Hybrid Physics-ML Framework for Pan-Arctic Permafrost Infrastructure Risk at Record 2.9-Million Observation Scale
Boris Kriuk
TL;DR
This study tackles the challenge of quantifying permafrost infrastructure risk under climate change across the Arctic Russia by building a hybrid physics–machine learning framework. It combines a pan-Arctic dataset of $2.917285\times 10^6$ observations from $1.71605\times 10^5$ locations (2005–2021) with a stacked ensemble of RF, Histogram Gradient Boosting, and Elastic Net, complemented by physics-based adjustments to address extrapolation beyond historical conditions.

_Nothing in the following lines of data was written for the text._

-- ==== Sys2Proof/Tests/Slice0.lean ====
section
/-! SUPPORT. Tests of the model: ill-formed commands that WellFormed refuses, words written out from the encoding tables of
the instruction chapter, results that the manual or a named algorithm states, and, for the statements that have hypotheses, a
state and operands that meet them. -/

namespace Sys2Proof.Tests

open Sys2Proof Sys2Proof.Machine Sys2Proof.Spec

-- One test after another: each waiting test would hold a thread and its stack.
set_option Elab.async false

/-! ### Small states -/

/-- The device in RUNNING, with every register at its reset value, and REFCLK in range. -/
def base : State :=
  { State.reset with boot := { Boot.reset with
      inReset := false
      phase := .running
      straps := 0x300
      nodesReady := true
      refGood := 4
      frefGood := 4 } }

/-- The same device in another phase. -/
def inPhase (p : Phase) : State := { base with boot := { base.boot with phase := p } }

/-- A register, as the host reads it and as the data plane sees it. -/
def withReg (s : State) (ca : Nat) (v : Word32) : State :=
  { s with
    regs := SMap.set (regDefault ca) s.regs ca v
    dp := SMap.set (regDefault ca) s.dp ca v }

/-- Registers. -/
def withRegs (s : State) (l : List (Nat × Word32)) : State := l.foldl (fun y x => withReg y x.1 x.2) s

/-- Thread 0 of logical Scribe 0 of cluster 0. -/
def t0 : Tid := ⟨0, 0, 0⟩

/-- A READY thread with ten cycles. -/
def ready : Thread := { Thread.idle with
  state := .ready
  wcet := 10
  pkt := none }

/-- The device with one thread. -/
def withThread (th : Thread) : State := { base with threads := [(0, th)] }

/-- A pool that is present and whose cache holds a buffer. -/
def withPool (s : State) (p kind : Nat) (l : List Nat) : State :=
  withRegs { s with pools := [(p, { Pool.reset with caches := [(0, l)] })] }
    [(Reg.circPoolCount p, 4096), (Reg.circPoolCfg p, BitVec.ofNat 32 kind)]

/-- A cluster that runs, with a Codex and an image of one entry of either kind. -/
def loaded : State :=
  { base with clusters := [(0, { Cluster.reset with
      state := .running
      codex := some ⟨0, 0, []⟩
      prog := some ⟨0, 0, 0, 0, 1, [⟨0, 3, 0, 10, 10⟩], [0]⟩ })] }

/-- A packet with nothing in it. -/
def pkt : Pkt := { Pkt.blank with
  bad := none
  ended := true }

/-- A device with port L000 of one lane in UP, its node and its queue 0 enabled, four cells in pool 0, and a parse state 0 that
accepts at once as class 0; pool 0 has no fallback. -/
def portUp : State :=
  withRegs
    { loaded with
      ports := [(0, { Port.reset with state := .up })]
      pools := [(0, { Pool.reset with caches := [(0, [4, 8, 12, 16])] })]
      alm := { base.alm with next := 8 }
      power := { base.power with
        k := 54
        nextK := 54 } }
    [(Reg.octMode 0, 0x00000300), (Reg.tmNode 0 0x78000 0 0, 0x80000000), (Reg.tmQueue 0 0 0, 0x80000000),
     (Reg.accState 0 0 0 0, 0x80000000), (Reg.circPoolCount 0, 4096), (Reg.circPoolCfg 0, 0xF0)]

/-- The same with cut-through. -/
def portCut : State := withReg portUp (Reg.accPortCfg 0 0) 0x80000000

/-- Both host ports in UP, session 3 open in version 3 and warden, and a packet for HP0 in its highest class, 7. -/
def hostUp : State :=
  { base with
    dcp := { Dcp.reset with
      hp0 := { HostPort.reset with state := .up }
      hp1 := { HostPort.reset with state := .up }
      sessions := [(3, { Session.closed with
        isOpen := true
        ver := 3 })]
      warden := some 3 }
    tm := { Tm.reset with hostQ := [(7, [pkt])] } }

/-- A header of session 3 from HP0, with the number that follows the last. -/
def hdr : OpHdr := { hp := 0, mac := 2, session := 3, seq := 1, version := 3, flags := 0, tag := 9, epoch := 0 }

/-- A device that such an operation finds, in a phase. -/
def hostIn (p : Phase) : State := { hostUp with boot := { base.boot with phase := p } }

/-- The operation is new, and the warden's. -/
theorem hdr_new (p : Phase) (h : 5 ≤ p.code ∧ p.code ≤ 9) : NewOp (hostIn p) hdr :=
  { phase := h, up := rfl, quiet := ⟨rfl, rfl⟩, ungated := rfl, isOpen := rfl, version := rfl, known := Or.inr rfl, newer := show 0 < ((1 : Word32) - 0).toNat ∧ ((1 : Word32) - 0).toNat < 2 ^ 31 by decide, room := Nat.zero_lt_succ 63,
    once := fun _ h => absurd h List.not_mem_nil }

theorem hdr_warden (p : Phase) (h : p ≠ .checking) : AsWarden (hostIn p) hdr := ⟨rfl, fun _ => rfl, h⟩

/-- Memory port 0 serves. -/
def mapped : State := withReg hostUp (Reg.gdStatus 0) 2

/-- A waiting operation alone. -/
def waitingFor (p : Phase) (what : Wait) (flags : BitVec 8) : State × Waiting :=
  let w : Waiting := ⟨{ hdr with flags := flags }, what, 1, true⟩
  ({ hostIn p with dcp := { hostUp.dcp with
      waiting := [w]
      sessions := [(3, { Session.closed with
        isOpen := true
        ver := 3
        prog := [⟨1, 0, 2⟩] })] } }, w)

theorem waiting_alone (p : Phase) (what : Wait) (flags : BitVec 8) : Alone (waitingFor p what flags).1 (waitingFor p what flags).2 :=
  { alone := by simp [waitingFor, hostUp, Dcp.reset]
    prog := by simp [waitingFor, State.session, SMap.find, hdr]
    up := by simp [waitingFor, State.portSt, State.hp, hdr, hostUp, HostPort.reset] }

/-- A packet of 60 bytes for queue 0 of L000, of one cell. -/
def frame60 : Pkt := { pkt with data := List.replicate 60 0 }

/-- That packet has arrived at the queues of slice 0. -/
def arriving : State := { portUp with slices := [(0, { Slice.reset with arrived := [frame60] })] }

/-- A queue with a QMAX of 16 cells that holds 16. -/
def fullQueue : State :=
  let s := withReg arriving (Reg.tmQueue 0 0 1) 1
  { s with tm := { s.tm with queues := [(0, { Queue.reset with head := 16 })] } }

/-- A packet of L000 whose end is still to come. -/
def part : Pkt := { Pkt.blank with
  id := 7
  data := List.replicate 256 0
  ended := false }

/-- The frame that it belongs to, with its packet waiting in the FIFO. -/
def partial' : State :=
  { portCut with
    rx := [(0, ⟨7, 256, none, none⟩)]
    slices := [(0, { Slice.reset with fifo := [part] })] }

/-- A copy without an upset keeps its parity. -/
theorem parity_clean (n : Nat) : parityBad n 0 = false := by simp [parityBad, bit, b2n]

/-- A READY thread of the running device may issue. -/
theorem ready_mayIssue (th : Thread) (h : th.state = .ready) (b : th.issued < th.wcet) : MayIssue (withThread th) t0 :=
  { ready := h
    runs := List.not_mem_nil
    present := List.not_mem_nil
    turn := by
      have e : (withThread th).threadN 0 = th := rfl
      have l : (List.range 8).map (fun j => (0 + j) % 8) = [0, 1, 2, 3, 4, 5, 6, 7] := by decide
      have n : (withThread th).nextThread 0 0 = ((List.range 8).map (fun j => (0 + j) % 8)).find?
          (fun j => ((withThread th).threadN (512 * 0 + 8 * 0 + j)).state == .ready) := rfl
      show (withThread th).nextThread 0 0 = some 0
      rw [n, l, List.find?_cons_of_pos]
      simp [e, h]
    budget := b
    sound := by
      have e : ∀ k, ((withThread th).cluster 0).mainFails k = false := fun k => parity_clean _
      simp [State.fetchBad, t0, e] }

/-- The same thread with one word. -/
theorem r0 : MayIssue (withThread ready) t0 := ready_mayIssue ready rfl (by decide)

/-! ### Well-formed commands -/

/-- R128: a LOOP count is at most 16. -/
theorem test_wf_loop_count : (Instr.loop t0 0 17 1).wf = false ∧ (Instr.loop t0 0 16 1).wf = true := by decide

/-- R17: the network ports are L000 to L511, and the host ports stand after them. -/
theorem test_wf_port :
    (Instr.frameReceive 512 [] ⟨.good, 0, 0, 0⟩ 0 0).wf = false ∧ (Instr.frameReceive 511 [] ⟨.good, 0, 0, 0⟩ 0 0).wf = true ∧
    (Instr.portEnable 514 true).wf = false ∧ (Instr.portEnable 513 true).wf = true := by decide

/-- R106 and R113: the destination of ADD is no immediate; R117: LDH reads 1 to 8 bytes. -/
theorem test_wf_word :
    (Instr.add t0 0 (.uimm 1) (.reg 1) (.reg 2)).wf = false ∧ (Instr.add t0 0 (.reg 0) (.reg 1) (.reg 2)).wf = true ∧
    (Instr.ldh t0 0 (.reg 0) (.reg 1) 9).wf = false ∧ (Instr.ldh t0 0 (.reg 0) (.reg 1) 8).wf = true := by decide

/-- R108: a displacement of 0 is reserved; R115: a Toeplitz length is at most 36; R132: IOAM takes a header operand of one byte. -/
theorem test_wf_reserved :
    (Instr.br t0 0).wf = false ∧ (Instr.br t0 0xFFF).wf = true ∧
    (Instr.hash t0 0 (.reg 0) 1 0x825).wf = false ∧ (Instr.hash t0 0 (.reg 0) 1 0x824).wf = true ∧
    (Instr.ioam t0 0 (.hdrAbs 4 1) (.reg 1) 0).wf = false ∧ (Instr.ioam t0 0 (.hdrAbs 4 0) (.reg 1) 1).wf = true := by decide

/-! ### Words of the instruction chapter (R103, R108) -/

/-- SUB G1, H1+8:2, #0x100: the worked example of section 3 of the chapter. -/
theorem test_decode_sub :
    decodeWord 0x0020000140A11100 = some ⟨0x002, 0, .reg 1, .hdrRel 1 8 1, .uimm 0x100⟩ := by decide

/-- BRC (C = 0) +17: the second worked example. -/
theorem test_decode_brc :
    decodeWord 0x301CF000F000A011 = some ⟨0x301, 0xC, .none, .none, .disp 17⟩ := by decide

/-- One word of each further family, written out from Tables 4.1 and 4.3: STH, LKX, LKW, POST, EXIT, SLIP.DEST, METER, TSTAMP,
SASEL, with a signed immediate, an absolute header operand, a call slip operand, a lookup half, a predicate and a table. -/
theorem test_decode_families :
    decodeWord 0x1010_2FFF_3107_1008 = some ⟨0x101, 0, .simm 0xFFF, .hdrAbs 0x10 7, .uimm 8⟩ ∧
    decodeWord 0x2001_6006_001F_90FF = some ⟨0x200, 1, .lookup 3 false, .reg 31, .table 255⟩ ∧
    decodeWord 0x2080_100F_F000_F000 = some ⟨0x208, 0, .uimm 15, .none, .none⟩ ∧
    decodeWord 0x2120_9007_7002_0003 = some ⟨0x212, 0, .table 7, .pred 2, .reg 3⟩ ∧
    decodeWord 0x3100_F000_F000_F000 = some ⟨0x310, 0, .none, .none, .none⟩ ∧
    decodeWord 0x4200_1001_5743_F000 = some ⟨0x420, 0, .uimm 1, .slip 0x74 3, .none⟩ ∧
    decodeWord 0x5010_0001_6003_F000 = some ⟨0x501, 0, .reg 1, .lookup 1 true, .none⟩ ∧
    decodeWord 0x600F_0002_F000_F000 = some ⟨0x600, 15, .reg 2, .none, .none⟩ ∧
    decodeWord 0x7000_0000_F000_F000 = some ⟨0x700, 0, .reg 0, .none, .none⟩ := by decide

/-- R108: a reserved type, a reserved bit and a displacement of 0 spell no word. -/
theorem test_decode_reserved :
    decodeWord 0x0020_0001_8000_1100 = none ∧ decodeWord 0x0020_0021_0000_1100 = none ∧
    decodeWord 0x301C_F000_F000_A000 = none := by decide

/-! ### Dinum words -/

/-- A command that is a word of a thread acts at a state: R106. -/
def actsB (i : Instr) (s : State) : Bool :=
  match i.dword with
  | some (t, w) => decide (t = t0) && w.ok && (decide (w.nw = 0x00D) || decide (w.nw = 0x301) || decide (w.nw = 0x302) ||
      predHolds (s.thread t) w.pred)
  | none => false

/-- The same as a statement's premise. -/
theorem actsB_acts (i : Instr) (s : State) (h : actsB i s = true) : ∃ w, Acts i t0 w s := by
  unfold actsB at h
  split at h
  · rename_i t w e
    simp only [Bool.and_eq_true, Bool.or_eq_true, decide_eq_true_eq] at h
    obtain ⟨⟨rfl, h2⟩, h3⟩ := h
    exact ⟨w, e, h2, by tauto⟩
  · simp at h

/-- One word of each nanoword, with operands at a boundary value where the table bounds them. -/
def words1 : List Instr := [
  .add t0 0 (.reg 0) (.reg 31) (.uimm 0xFFF), .sub t0 0 (.pred 3) (.simm 0xFFF) (.reg 1), .and t0 0 (.hdrAbs 255 7) (.reg 0) (.reg 0),
  .or t0 0 (.hdrRel 31 31 3) (.reg 0) (.reg 0), .xor t0 0 (.slip 127 7) (.reg 0) (.reg 0), .shl t0 0 (.reg 0) (.reg 0) (.uimm 64),
  .shr t0 0 (.reg 0) (.reg 0) (.uimm 63), .rot t0 0 (.reg 0) (.reg 0) (.uimm 0), .min t0 0 (.reg 0) (.lookup 3 true) (.reg 0),
  .max t0 0 (.reg 0) (.reg 0) (.reg 0), .cmp t0 0 (.reg 0) (.reg 0), .mov t0 0 (.reg 0) (.uimm 0), .sel t0 15 (.reg 0) (.reg 1) (.reg 2),
  .bfx t0 0 (.reg 0) (.reg 0) 0xFFF, .bfi t0 0 (.reg 0) (.reg 0) 0xFFF, .popc t0 0 (.reg 0) (.reg 0), .clz t0 0 (.reg 0) (.reg 0),
  .csum t0 0 (.reg 0) (.reg 0) (.uimm 256), .csumi t0 0 (.reg 0) (.reg 0) (.reg 0), .nop t0 0]

/-- Every word of Table 4.4 but HASH has a case that meets the premises of its statement. -/
theorem test_witness_arithmetic :
    (words1.all fun i => actsB i (withThread ready) && (table44 ((withThread ready).thread t0) i).isSome) = true ∧
    MayIssue (withThread ready) t0 := ⟨by decide, ready_mayIssue ready rfl (by decide)⟩

/-- The deferred words, the header words, the lookups, flow, fate, call slip and reading words. -/
def words2 : List Instr := [
  .cnt t0 0 (.uimm 0) .none, .mirror t0 0 (.uimm 31), .bfree t0 0 (.reg 0), .learn t0 0 255 (.reg 0) (.reg 1), .upd t0 0 3 (.reg 0),
  .post t0 0 0 (.reg 0) 31, .hash t0 0 (.reg 0) 31 0x3F, .ldh t0 0 (.reg 0) (.uimm 255) 8, .sth t0 0 (.uimm 255) (.reg 0) 1,
  .insh t0 0 (.uimm 0) (.uimm 255), .delh t0 0 (.uimm 256) (.uimm 0), .align t0 0 31, .lkx t0 0 0 (.reg 0) 0, .lkp t0 0 3 (.reg 0) 255,
  .lkt t0 0 0 (.reg 0) 0, .lkw t0 0 15, .br t0 0xFFF, .brc t0 15 1, .loop t0 0 16 1, .exit t0 0, .fwd t0 0, .drop t0 0,
  .repl t0 0, .punt t0 0 (.uimm 0xFFF), .punt t0 0 .none, .recirc t0 0, .slipDest t0 0 0xFFF (.reg 0), .slipClass t0 0 (.reg 0) (.reg 0),
  .slipEgr t0 0 (.reg 0) (.reg 0), .sasel t0 0 (.reg 0), .cread t0 0 (.reg 0) (.reg 0), .tstamp t0 0 (.reg 0) 0, .qdepth t0 0 (.reg 0) (.reg 0),
  .meter t0 0 (.reg 0) (.reg 0) .none, .balloc t0 0 (.reg 0) (.uimm 15), .ioam t0 0 (.hdrAbs 14 0) (.reg 0) 1, .abort t0 0]

/-- Each of them has a case that acts on a thread that may issue. -/
theorem test_witness_words : (words2.all fun i => actsB i (withThread ready)) = true := by decide

/-- A word gated false: the predicate names T0, which is 0 (R106). -/
theorem test_witness_gated : ∃ (i : Instr) (w : DWord) (s : State), MayIssue s t0 ∧ i.dword = some (t0, w) ∧ w.ok = true ∧ w.nw ≠ 0x00D ∧ w.nw ≠ 0x301 ∧
    w.nw ≠ 0x302 ∧ predHolds (s.thread t0) w.pred = false :=
  ⟨.nop t0 1, _, withThread ready, r0, rfl, by decide, by decide, by decide, by decide, by decide⟩

/-- A LOOP gated false. -/
theorem test_witness_gated_loop : ∃ w, (Instr.loop t0 1 16 1).dword = some (t0, w) ∧ w.ok = true ∧ w.nw = 0x302 ∧
    predHolds ((withThread ready).thread t0) w.pred = false := ⟨_, rfl, by decide, rfl, by decide⟩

The approach achieves high predictive accuracy (e.g., $R^2>0.97$ for tree-based models) and provides spatially explicit uncertainty maps and quantile-based risk classifications under three RCP scenarios, revealing substantial degradation under high-emission futures (mean declines up to ~$20.27$ percentage points under RCP8.5). By delivering an open-source, scalable forecasting system with rigorous spatiotemporal validation and uncertainty quantification, the framework supports engineering design codes, climate adaptation planning, and decision-making for Arctic infrastructure, while remaining generalizable to other permafrost regions.
Abstract
Arctic warming threatens over 100 billion in permafrost-dependent infrastructure across Northern territories, yet existing risk assessment frameworks lack spatiotemporal validation, uncertainty quantification, and operational decision-support capabilities. We present a hybrid physics-machine learning framework integrating 2.9 million observations from 171,605 locations (2005-2021) combining permafrost fraction data with climate reanalysis. Our stacked ensemble model (Random Forest + Histogram Gradient Boosting + Elastic Net) achieves R2=0.980 (RMSE=5.01 pp) with rigorous spatiotemporal cross-validation preventing data leakage. To address machine learning limitations in extrapolative climate scenarios, we develop a hybrid approach combining learned climate-permafrost relationships (60%) with physical permafrost sensitivity models (40%, -10 pp/C). Under RCP8.5 forcing (+5C over 10 years), we project mean permafrost fraction decline of -20.3 pp (median: -20.0 pp), with 51.5% of Arctic Russia experiencing over 20 percentage point loss. Infrastructure risk classification identifies 15% high-risk zones (25% medium-risk) with spatially explicit uncertainty maps. Our framework represents the largest validated permafrost ML dataset globally, provides the first operational hybrid physics-ML forecasting system for Arctic infrastructure, and delivers open-source tools enabling probabilistic permafrost projections for engineering design codes and climate adaptation planning. The methodology is generalizable to other permafrost regions and demonstrates how hybrid approaches can overcome pure data-driven limitations in climate change applications.